[Stored data entries]

/-- R234 to R253: which words the data commands move. Word `k` of a unit is written with the value and marker of the source word its rule
names, or with the constant; FILL, GATH at the skip index and UNFOLD in the padding have no source; XPOSE gathers each word from the
elements that lie in it, one read a move (R263). A write to scratch changes its own bytes only. -/
def Sys2Proof.Claims.DataWords : Prop :=
  EngineWords
  ∧ (∀ (s : State) (e : Eng) (pl : Plan) (c : Cmd) (k : Nat) (x : Nat × Nat),
    let ps := pl.pieces c.unit c.row k
    let l := srcOf ps
    l[c.buf.length]? = some x →
    ∃ u t, Charged (lineMet s e (s.planSrc pl c.xl x.1) (mkAddr (segNo pl.src.addr) (segOff pl.src.addr + x.1))) u ∧
      let q := u.engRead e (segNo pl.src.addr) (segOff pl.src.addr + x.1) pl.src.rot c.xl
      let y : TW := ⟨BitVec.ofNat 64 (subWord q.2.v (segOff pl.src.addr + x.1) x.2), q.2.psn⟩
      Charged q.1 t
      ∧ (c.buf.length + 1 < l.length → s.moveWordK e pl c k = (t, { c with buf := c.buf ++ [y] }))
      ∧ (∀ z r, c.buf.length + 1 = l.length → ps = z :: r → ∃ v w, Charged q.1 v ∧
        let b := joinPieces pl.const ps (c.buf ++ [y])
        Charged (v.engWrite c.since (v.pieceDst pl c.xl z) (BitVec.ofNat 64 b.1) (BitVec.ofNat 8 b.2.1) b.2.2) w
        ∧ s.moveWordK e pl c k = (w, { c with group := c.group + 1, buf := [], poisoned := c.poisoned || b.2.2 })))
  ∧ (∀ (s : State) (e : Eng) (pl : Plan) (c : Cmd) (k d : Nat), d % 8 = 0 → c.buf = [] →
    let at_ := s.engWord (segNo pl.dst.addr) (segOff pl.dst.addr + d) pl.dst.rot c.xl
    (∀ o, pl.pieces c.unit c.row k = [⟨some o, d, 8⟩] → (segOff pl.src.addr + o) % 8 = 0 →
      ∃ u t w, Charged (lineMet s e (s.planSrc pl c.xl o) (mkAddr (segNo pl.src.addr) (segOff pl.src.addr + o))) u ∧
        let q := u.engRead e (segNo pl.src.addr) (segOff pl.src.addr + o) pl.src.rot c.xl
        Charged q.1 t ∧ Charged (t.engWrite c.since at_ q.2.v 0xFF q.2.psn) w
          ∧ s.moveWordK e pl c k = (w, { c with group := c.group + 1, buf := [], poisoned := c.poisoned || q.2.psn }))
    ∧ (pl.pieces c.unit c.row k = [⟨none, d, 8⟩] → ∃ t w, Charged s t ∧ Charged (t.engWrite c.since at_ pl.const 0xFF false) w
      ∧ s.moveWordK e pl c k = (w, { c with group := c.group + 1, buf := [] })))
  ∧ (∀ (s : State) (since : Nat) (p : Place) (v : Word) (psn : Bool), p.loc = 0 →
    (s.engWrite since p v 0xFF psn).mem.mem = memPut s.mem.mem p.wkey v 0xFF
      ∧ ((s.engWrite since p v 0xFF psn).mem.psn.contains p.wkey = psn)
      ∧ (s.Canonical → ∀ a, a < p.wkey ∨ p.wkey + 8 ≤ a → memGet (s.engWrite since p v 0xFF psn).mem.mem a = memGet s.mem.mem a))
  ∧ (∀ (p : PCopy) (u x k : Nat), (copyPlan p).units = p.ext.rows1.toNat + 1 ∧ (copyPlan p).words u x = p.ext.bytes.toNat / 8
    ∧ (copyPlan p).pieces u x k = [⟨some (u * p.sacc.pitch.toNat + 8 * k), u * p.dacc.pitch.toNat + 8 * k, 8⟩])
  ∧ (∀ (p : PFill) (u x k : Nat), (fillPlan p).const = p.value ∧ (fillPlan p).units = p.ext.rows1.toNat + 1
    ∧ (fillPlan p).words u x = p.ext.bytes.toNat / 8 ∧ (fillPlan p).pieces u x k = [⟨none, u * p.dacc.pitch.toNat + 8 * k, 8⟩])
  ∧ (∀ (p : PCopyn) (e : SegEnt) (i0 i1 i2 u j : Nat), i0 ≤ p.nb0.toNat → i1 ≤ p.nb1.toNat → i2 ≤ p.nb2.toNat → j < 8 →
    let n0 := p.nb0.toNat + 1
    let n1 := p.nb1.toNat + 1
    let lin := 64 * i0 + p.lp1.toNat * i1 + p.lp2.toNat * i2 + p.lp3.toNat * u + 8 * j
    let ten := 64 * blockNo e (p.st0.toNat + i0) (p.st1.toNat + i1) (p.st2.toNat + i2) (p.st3.toNat + u) + 8 * j
    (copynPlan p e).units = p.nb3.toNat + 1 ∧ (∀ x, (copynPlan p e).words u x = n0 * n1 * (p.nb2.toNat + 1) * 8)
      ∧ ∀ x, (copynPlan p e).pieces u x (8 * (i0 + n0 * (i1 + n1 * i2)) + j) =
          if p.dir then [⟨some lin, ten, 8⟩] else [⟨some ten, lin, 8⟩])
  ∧ (∀ (p : PGath) (u x k : Nat),
    (gathPlan p).units = p.count1.toNat + 1 ∧ (gathPlan p).words u x = p.esize.toNat / 8 ∧ (gathPlan p).const = 0
    ∧ (gathPlan p).pieces u x k =
        [⟨if x = 0xFFFFFFFF then none else some (x * p.stride.toNat + 8 * k), u * p.esize.toNat + 8 * k, 8⟩]
    ∧ (scatPlan p).units = p.count1.toNat + 1 ∧ (scatPlan p).words u x = (if x = 0xFFFFFFFF then 0 else p.esize.toNat / 8)
    ∧ (scatPlan p).pieces u x k = [⟨some (u * p.esize.toNat + 8 * k), x * p.stride.toNat + 8 * k, 8⟩])
  ∧ (∀ (p : PUnfold) (u x k : Nat), (unfoldPlan p).const = 0 ∧ (unfoldPlan p).units = (p.oh.toNat + 1) * (p.ow.toNat + 1)
    ∧ (unfoldPlan p).words u x = unfWin p * unfE p / 8
    ∧ (unfoldPlan p).pieces u x k =
        [⟨(unfSrc p u (8 * k / unfE p)).map (· + 8 * k % unfE p), u * p.dpitch.toNat + 8 * k, 8⟩])
  ∧ (∀ (p : PXpose) (u x k r : Nat), p.lge.toNat ≤ 3 →
    let e := 2 ^ p.lge.toNat
    (xposePlan p).units = p.cols1.toNat + 1 ∧ (xposePlan p).words u x = ceilDiv ((p.rows1.toNat + 1) * e) 8
      ∧ ((⟨some (r * p.sacc.pitch.toNat + u * e), u * p.dacc.pitch.toNat + r * e, e⟩ : Piece) ∈ (xposePlan p).pieces u x (r * e / 8) ↔
          r ≤ p.rows1.toNat)
      ∧ ∀ y ∈ (xposePlan p).pieces u x k, ∃ r, r ≤ p.rows1.toNat ∧ r * e / 8 = k
          ∧ y = ⟨some (r * p.sacc.pitch.toNat + u * e), u * p.dacc.pitch.toNat + r * e, e⟩)
  ∧ (∀ (p : PRelay) (i0 i1 u x w : Nat), i0 ≤ p.n0.toNat → w < 2 ^ p.lgu.toNat →
    let n := 8 * 2 ^ p.lgu.toNat
    (relayPlan p).units = p.n2.toNat + 1 ∧ (relayPlan p).words u x = (p.n0.toNat + 1) * (p.n1.toNat + 1) * 2 ^ p.lgu.toNat
      ∧ (relayPlan p).pieces u x (w + 2 ^ p.lgu.toNat * (i0 + (p.n0.toNat + 1) * i1)) =
          [⟨some (i0 * n + i1 * p.sp1.toNat + u * p.sp2.toNat + 8 * w), relayDst p i0 i1 u + 8 * w, 8⟩])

▸ WORK REQUEST
Would you print exactly, and only, the lines of the data above from the line with "(copynPlan p e).pieces" through the line with "p.stride.toNat + 8 * k, 8⟩])", inclusive?

▸ RESPONSE
      ∧ ∀ x, (copynPlan p e).pieces u x (8 * (i0 + n0 * (i1 + n1 * i2)) + j) =
          if p.dir then [⟨some lin, ten, 8⟩] else [⟨some ten, lin, 8⟩])
  ∧ (∀ (p : PGath) (u x k : Nat),
    (gathPlan p).units = p.count1.toNat + 1 ∧ (gathPlan p).words u x = p.esize.toNat / 8 ∧ (gathPlan p).const = 0
    ∧ (gathPlan p).pieces u x k =
        [⟨if x = 0xFFFFFFFF then none else some (x * p.stride.toNat + 8 * k), u * p.esize.toNat + 8 * k, 8⟩]
    ∧ (scatPlan p).units = p.count1.toNat + 1 ∧ (scatPlan p).words u x = (if x = 0xFFFFFFFF then 0 else p.esize.toNat / 8)
    ∧ (scatPlan p).pieces u x k = [⟨some (u * p.esize.toNat + 8 * k), x * p.stride.toNat + 8 * k, 8⟩])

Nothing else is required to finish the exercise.